India has indicated it’s ready for a scrap at the forthcoming UN climate talks in Marrakech, with finance and technology transfer top of the country’s list of demands.
With the UN still basking in Delhi and Brussels’ fast-track ratification of the Paris climate deal, many may have expected the COP22 summit to have been a joyous occasion.
It may kick off with celebrations, but in a statement released over the weekend Indian environment minister Shri Anil Madhav Dave made clear he wants to see the cash promised at previous summits.
“Mobilising means of implementation i.e finance, technology and capacity-building support before and after 2020: US$11 billion per year climate finance goal has not been met,” it said.
“At Morocco, India will insist for a concrete roadmap from developed countries. $10.3 billion committed to the Green Climate Fund does not match the enormous finance and technology requirements indicated by developing countries in their INDCs.”

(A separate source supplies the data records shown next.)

-- ==== Sys2Proof/Tests/Slice0.lean ====
section
/-! SUPPORT. Tests of the model. Expected results come from spec/95_test_vectors.md (the vector's id stands in each
docstring) or from the table or rule named there. The second half shows, for each statement that has hypotheses, values
that meet them. -/

namespace Sys2Proof.Tests

open Sys2Proof.Machine

/-- The start of every vector of 95_test_vectors.md section 5, the host between bytes. -/
def start : State := { State.reset with state := 2#3, ntrig := 4, pins := 0x01#5, hostPos := [] }

/-- The same with THRESH_MODE, W_CNT and LATCH_WHILE_DISABLED given. -/
def start' (m : ThreshMode) (w : Nat) (l : Bool) : State :=
  { start with cfg := { Config.defaultParams with threshMode := m, wCnt := w, latchWhileDisabled := l } }

/-- A state of 95_test_vectors.md section 4: PEND = 1, REACT = 1. -/
def armed (m : ThreshMode) (w : Nat) (st : BitVec 3) (ne : BitVec 8) (nt : Nat) (li : BitVec 1) : State :=
  { start' m w false with state := st, nepp := ne, ntrig := nt, line := li, pend := 1#1 }

/-- The outcome is a next state with the property. -/
def nextHas (o : Result) (p : State → Bool) : Bool :=
  match o with
  | .next t => p t
  | .fault _ => false
  | .refused _ => false

/-- The outcome is this fault. -/
def faults (o : Result) (f : Fault) : Bool :=
  match o with
  | .next _ => false
  | .fault g => decide (g = f)
  | .refused _ => false

/-! Well-formedness: one ill-formed term for each check -/

theorem test_wf_apply_zero : (Instr.apply 0#3).wellFormed = false := by decide

theorem test_wf_wrstate_zero : (Instr.wrstate 0#3).wellFormed = false := by decide

theorem test_wf_stage_state_zero : (Instr.stageState 0#3).wellFormed = false := by decide

theorem test_wf_stage_nop_digit : (Instr.stageNop 0x31#8).wellFormed = false ∧ (Instr.stageNop 0x37#8).wellFormed = false := by
  decide

theorem test_wf_stage_nop_named :
    (Instr.stageNop 0x0D#8).wellFormed = false ∧ (Instr.stageNop 0x69#8).wellFormed = false ∧
      (Instr.stageNop 0x6E#8).wellFormed = false := by decide

theorem test_wf_entry_digit_ten : (Instr.entryDigit 10#4).wellFormed = false := by decide

theorem test_wf_entry_ignore_digit :
    (Instr.entryIgnore 0x30#8).wellFormed = false ∧ (Instr.entryIgnore 0x39#8).wellFormed = false := by decide

/-! Decoding, from words written out from 30_encoding.md R73, R75 and R77 -/

theorem test_decode_port_writes :
    decodePort 0b0001000000000011#16 = .ok (.apply 3#3) ∧ decodePort 0b0010000000000101#16 = .ok (.wrstate 5#3) ∧
    decodePort 0b0011000000101010#16 = .ok (.wrnepp 42#8) ∧ decodePort 0b0100000000000001#16 = .ok (.wrreact 1#1) ∧
    decodePort 0b0101000000000001#16 = .ok (.wrline 1#1) := ⟨rfl, rfl, rfl, rfl, rfl⟩

theorem test_decode_port_reads :
    decodePort 0b1000000000000000#16 = .ok .rdstate ∧ decodePort 0b1001000000000000#16 = .ok .rdnepp ∧
    decodePort 0b1010000000000000#16 = .ok .rdcount ∧ decodePort 0b1011000000000000#16 = .ok .rdreact ∧
    decodePort 0b1100000000000000#16 = .ok .rdline ∧ decodePort 0b1101000000000000#16 = .ok .rdpins ∧
    decodePort 0b1110000000000000#16 = .ok .rdpend := ⟨rfl, rfl, rfl, rfl, rfl, rfl, rfl⟩

theorem test_decode_port_reserved :
    decodePort 0b0000000000000000#16 = .ok (.reservedOp0 0#12) ∧
    decodePort 0b0110000100100011#16 = .ok (.reservedOp6 0x123#12) ∧
    decodePort 0b0111000000000000#16 = .ok (.reservedOp7 0#12) ∧
    decodePort 0b1111111111111111#16 = .ok (.reservedOpF 0xFFF#12) := ⟨rfl, rfl, rfl, rfl⟩

theorem test_decode_idle :
    decodeIdle 0b00110001#8 = .stageState 1#3 ∧ decodeIdle 0b00110111#8 = .stageState 7#3 ∧
    decodeIdle 0b00001101#8 = .confirm ∧ decodeIdle 0b01101001#8 = .stageToggle ∧
    decodeIdle 0b01101110#8 = .stageNepp ∧ decodeIdle 0b00110000#8 = .stageNop 0x30#8 ∧
    decodeIdle 0b00111000#8 = .stageNop 0x38#8 ∧ decodeIdle 0b00001010#8 = .stageNop 0x0A#8 := by decide

theorem test_decode_entry :
    decodeEntry 0b00110000#8 = .entryDigit 0#4 ∧ decodeEntry 0b00111001#8 = .entryDigit 9#4 ∧
    decodeEntry 0b00111010#8 = .entryIgnore 0x3A#8 ∧ decodeEntry 0b00001101#8 = .entryIgnore 0x0D#8 := by decide

theorem test_decode_bitless :
    decode (.bitless .trig) = .ok .trig ∧ decode (.bitless .reset) = .ok .reset ∧
    decode (.bitless .service) = .ok .service := ⟨rfl, rfl, rfl⟩

theorem test_table_words :
    decodeTableWord 16 0x1003 = some (.apply 3#3) ∧ decodeTableWord 16 0x1108 = none ∧
    decodeTableWord 8 0x6E = some .stageNepp ∧ decodeTableWord 8 0x39 = some (.entryDigit 9#4) ∧
    decodeTableWord 0 0 = none := by decide

/-! The output decoder and the port -/

/-- O1 to O7. -/
theorem test_apply_pins :
    nextHas (issuePort 0x1001#16 start) (·.pins = 0x00#5) ∧ nextHas (issuePort 0x1002#16 start) (·.pins = 0x01#5) ∧
    nextHas (issuePort 0x1003#16 start) (·.pins = 0x06#5) ∧ nextHas (issuePort 0x1004#16 start) (·.pins = 0x07#5) ∧
    nextHas (issuePort 0x1005#16 start) (·.pins = 0x18#5) ∧ nextHas (issuePort 0x1006#16 start) (·.pins = 0x19#5) ∧
    nextHas (issuePort 0x1007#16 start) (·.pins = 0x1E#5) := by decide

/-- O11: APPLY leaves STATE. -/
theorem test_apply_keeps_state : nextHas (issuePort 0x1006#16 start) (·.state = 2#3) = true := by decide

/-- The pins of O2 at the pin: Left-1 only, and the opposite level with ACTIVE_HIGH false (40_output_decoder.md R106). -/
theorem test_pin_levels : pinIsHigh true 0x01#5 0 = true ∧ pinIsHigh true 0x01#5 1 = false ∧ pinIsHigh false 0x01#5 0 = false := by
  decide

/-- Q2: WRSTATE leaves PINS and NTRIG. -/
theorem test_wrstate :
    nextHas (issuePort 0x2005#16 start) (fun t => t.state = 5#3 ∧ t.pins = 0x01#5 ∧ t.ntrig = 4) = true := by decide

/-- Q3 and Q4. -/
theorem test_wrnepp :
    nextHas (issuePort 0x302A#16 start) (fun t => t.nepp = 42#8 ∧ t.ntrig = 4) ∧
    nextHas (issuePort 0x30FF#16 start) (·.nepp = 255#8) := by decide

/-- Q5 and Q24: PEND stays. -/
theorem test_wrreact :
    nextHas (issuePort 0x4000#16 start) (fun t => t.react = 0#1 ∧ t.pend = 0#1) ∧
    nextHas (issuePort 0x4001#16 { start with react := 0#1, pend := 1#1 })
      (fun t => t.react = 1#1 ∧ serviceEnabled t = true) := by decide

/-- Q6. -/
theorem test_wrline : nextHas (issuePort 0x5001#16 start) (·.line = 1#1) = true := by decide

/-- Q7 to Q13. -/
theorem test_reads :
    nextHas (issuePort 0x8000#16 start) (·.portData = 2) ∧ nextHas (issuePort 0x9000#16 start) (·.portData = 1) ∧
    nextHas (issuePort 0xA000#16 start) (·.portData = 4) ∧ nextHas (issuePort 0xB000#16 start) (·.portData = 1) ∧
    nextHas (issuePort 0xC000#16 start) (·.portData = 0) ∧ nextHas (issuePort 0xD000#16 start) (·.portData = 1) ∧
    nextHas (issuePort 0xE000#16 start) (·.portData = 0) := by decide

/-- Q14 and Q15. -/
theorem test_state_range :
    faults (issuePort 0x1000#16 start) (.stateRange 0x1000#16) ∧
    faults (issuePort 0x2000#16 start) (.stateRange 0x2000#16) := by decide

/-- Q16 to Q18. -/
theorem test_reserved_op :
    faults (issuePort 0x0000#16 start) (.reservedOp 0x0000#16) ∧
    faults (issuePort 0x6123#16 start) (.reservedOp 0x6123#16) ∧
    faults (issuePort 0x7000#16 start) (.reservedOp 0x7000#16) ∧
    faults (issuePort 0xF000#16 start) (.reservedOp 0xF000#16) := by decide

/-- Q19 to Q23. -/
theorem test_reserved_bits :
    faults (issuePort 0x1108#16 start) (.reservedBits 0x1108#16) ∧
    faults (issuePort 0x1008#16 start) (.reservedBits 0x1008#16) ∧
    faults (issuePort 0x2800#16 start) (.reservedBits 0x2800#16) ∧
    faults (issuePort 0x4002#16 start) (.reservedBits 0x4002#16) ∧
    faults (issuePort 0x8001#16 start) (.reservedBits 0x8001#16) := by decide

/-! The trigger latch and the input stage -/

/-- T1 and T2. -/
theorem test_trig_latches :
    nextHas (exec .trig start) (fun t => t.pend = 1#1 ∧ serviceEnabled t = true) ∧
    nextHas (exec .trig { start with pend := 1#1 }) (·.pend = 1#1) := by decide

/-- T3 and T4. -/
theorem test_trig_while_disabled :
    nextHas (exec .trig { start' .counter 16 false with react := 0#1 }) (·.pend = 0#1) ∧
    nextHas (exec .trig { start' .counter 16 true with react := 0#1 })
      (fun t => t.pend = 1#1 ∧ serviceEnabled t = false) := by decide

/-- 41_trigger_counter.md R110: a level that has reached the last stage, against EDGE_PREV. -/
theorem test_sample_edge :
    nextHas (runEvent .sample { start with sync := [true, false], edgePrev := false })
      (fun t => t.sync = [false, true] ∧ t.edgePrev = true ∧ t.pend = 1#1) ∧
    nextHas (runEvent .sample { start with sync := [true, true], edgePrev := true, trigIn := true })
      (fun t => t.sync = [true, true] ∧ t.pend = 0#1) := by decide

/-- 10_state.md R38: the environment drives TRIG_IN; the block's state is as before. -/
theorem test_level :
    nextHas (step { start with sched := [.level true] })
      (fun t => t.trigIn = true ∧ t.sync = [false, false] ∧ t.edgePrev = false ∧ t.pend = 0#1) = true := by decide

/-! SERVICE -/

/-- V1 and V2. -/
theorem test_service_threshold :
    nextHas (exec .service (armed .counter 16 2#3 3#8 0 0#1))
      (fun t => t.ntrig = 1 ∧ t.state = 2#3 ∧ t.pend = 0#1 ∧ t.txq = [0x08#8, 0x08#8, 0x08#8, 0x6E#8, 0x31#8, 0x0A#8]) ∧
    nextHas (exec .service (armed .counter 16 2#3 3#8 2 0#1))
      (fun t => t.ntrig = 0 ∧ t.state = 3#3 ∧ t.pins = 0x06#5 ∧ t.pend = 0#1) := by decide

/-- V4: the bytes as the vector lists them. -/
theorem test_service_wraps_and_closes_the_line :
    nextHas (exec .service (armed .counter 16 7#3 3#8 2 1#1)) (fun t => t.ntrig = 0 ∧ t.state = 1#3 ∧ t.pins = 0x00#5 ∧
      t.line = 0#1 ∧ t.txq = [0x0A#8, 0x73#8, 0x74#8, 0x61#8, 0x74#8, 0x65#8, 0x20#8, 0x31#8, 0x0A#8, 0x08#8, 0x08#8,
        0x08#8, 0x6E#8, 0x30#8, 0x0A#8]) = true := by decide

/-- V5 to V7: the zero threshold, the wrap and the equality. -/
theorem test_service_count :
    nextHas (exec .service (armed .counter 16 2#3 0#8 5 0#1)) (fun t => t.ntrig = 6 ∧ t.state = 2#3) ∧
    nextHas (exec .service (armed .counter 16 3#3 0#8 0xFFFF 0#1)) (fun t => t.ntrig = 0 ∧ t.state = 4#3) ∧
    nextHas (exec .service (armed .counter 16 2#3 5#8 9 0#1)) (fun t => t.ntrig = 10 ∧ t.state = 2#3) := by decide

/-- V9 and V10. -/
theorem test_service_legacy :
    nextHas (exec .service (armed .legacy 16 2#3 3#8 2 0#1))
      (fun t => t.ntrig = 3 ∧ t.nepp = 0#8 ∧ t.state = 3#3 ∧ t.pins = 0x06#5) ∧
    nextHas (exec .service (armed .legacy 16 3#3 0#8 3 0#1))
      (fun t => t.ntrig = 4 ∧ t.nepp = 0#8 ∧ t.state = 3#3) := by decide

/-- V11, V13 and V14: the state draw 0 and the 8-bit count. -/
theorem test_service_corners :
    nextHas (exec .service (armed .counter 16 0#3 1#8 0 0#1)) (fun t => t.state = 1#3 ∧ t.pins = 0x00#5) ∧
    nextHas (exec .service (armed .counter 8 5#3 0#8 255 0#1)) (fun t => t.ntrig = 0 ∧ t.state = 6#3) ∧
    nextHas (exec .service (armed .counter 8 5#3 200#8 250 0#1)) (fun t => t.ntrig = 251 ∧ t.state = 5#3) := by decide

/-- V16 and V17: no advance leaves LINE; with REACT = 0 nothing is taken. -/
theorem test_service_held :
    nextHas (exec .service (armed .counter 16 1#3 2#8 0 1#1)) (fun t => t.ntrig = 1 ∧ t.line = 1#1) ∧
    nextHas (exec .service { armed .counter 16 1#3 2#8 0 1#1 with react := 0#1 })
      (fun t => t.ntrig = 0 ∧ t.pend = 1#1 ∧ t.txq = []) := by decide

/-! Messages, byte for byte from 30_encoding.md R80 -/

/-- "state 3" and "state was set to 3" with their newlines. -/
theorem test_msg_state :
    msgStatus 3 = [0x73#8, 0x74#8, 0x61#8, 0x74#8, 0x65#8, 0x20#8, 0x33#8, 0x0A#8] ∧
    msgStateSet 3 = [0x73#8, 0x74#8, 0x61#8, 0x74#8, 0x65#8, 0x20#8, 0x77#8, 0x61#8, 0x73#8, 0x20#8, 0x73#8, 0x65#8,
      0x74#8, 0x20#8, 0x74#8, 0x6F#8, 0x20#8, 0x33#8, 0x0A#8] := by decide

/-- "I DON'T react to triggers!" and "I DO react to triggers" with their newlines. -/
theorem test_msg_react :
    msgReactOff = [0x49#8, 0x20#8, 0x44#8, 0x4F#8, 0x4E#8, 0x27#8, 0x54#8, 0x20#8, 0x72#8, 0x65#8, 0x61#8, 0x63#8,
      0x74#8, 0x20#8, 0x74#8, 0x6F#8, 0x20#8, 0x74#8, 0x72#8, 0x69#8, 0x67#8, 0x67#8, 0x65#8, 0x72#8, 0x73#8, 0x21#8,
      0x0A#8] ∧
    msgReactOn = [0x49#8, 0x20#8, 0x44#8, 0x4F#8, 0x20#8, 0x72#8, 0x65#8, 0x61#8, 0x63#8, 0x74#8, 0x20#8, 0x74#8, 0x6F#8,
      0x20#8, 0x74#8, 0x72#8, 0x69#8, 0x67#8, 0x67#8, 0x65#8, 0x72#8, 0x73#8, 0x0A#8] := by decide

Care & concern towards nature is integral to the Indian ethos. India is committed to doing everything possible to mitigate climate change. https://t.co/cKLlIu2J7S
— Narendra Modi (@narendramodi) October 2, 2016
On plans to share cleaner forms of technology – be that wind turbine designs or energy efficiency data – “not much headway has been made” added Dave’s statement.
And in a sign Indian officials do not believe the Paris deal has laid to bed the idea of a differentiation between the world’s rich and poor, it highlighted the “extravagant lifestyles” of developed countries.
“Simple everyday changes in lifestyles, when practiced by a large number of people around the globe, collectively will make a huge impact,” it added.
The comments underline the deep unease many developing country governments are feeling at the lack of progress since the Paris talks said Harjeet Singh, a climate campaigner with ActionAid.
“There is no doubt there is a huge amount of frustration, and this will build up if the Marrakech talks are just focused on accounting and transparency,” he said.
“There is a reason India has put this forward and that’s because we cannot just talk about the accountability of developing countries. We cannot hide behind a deal that is not done.”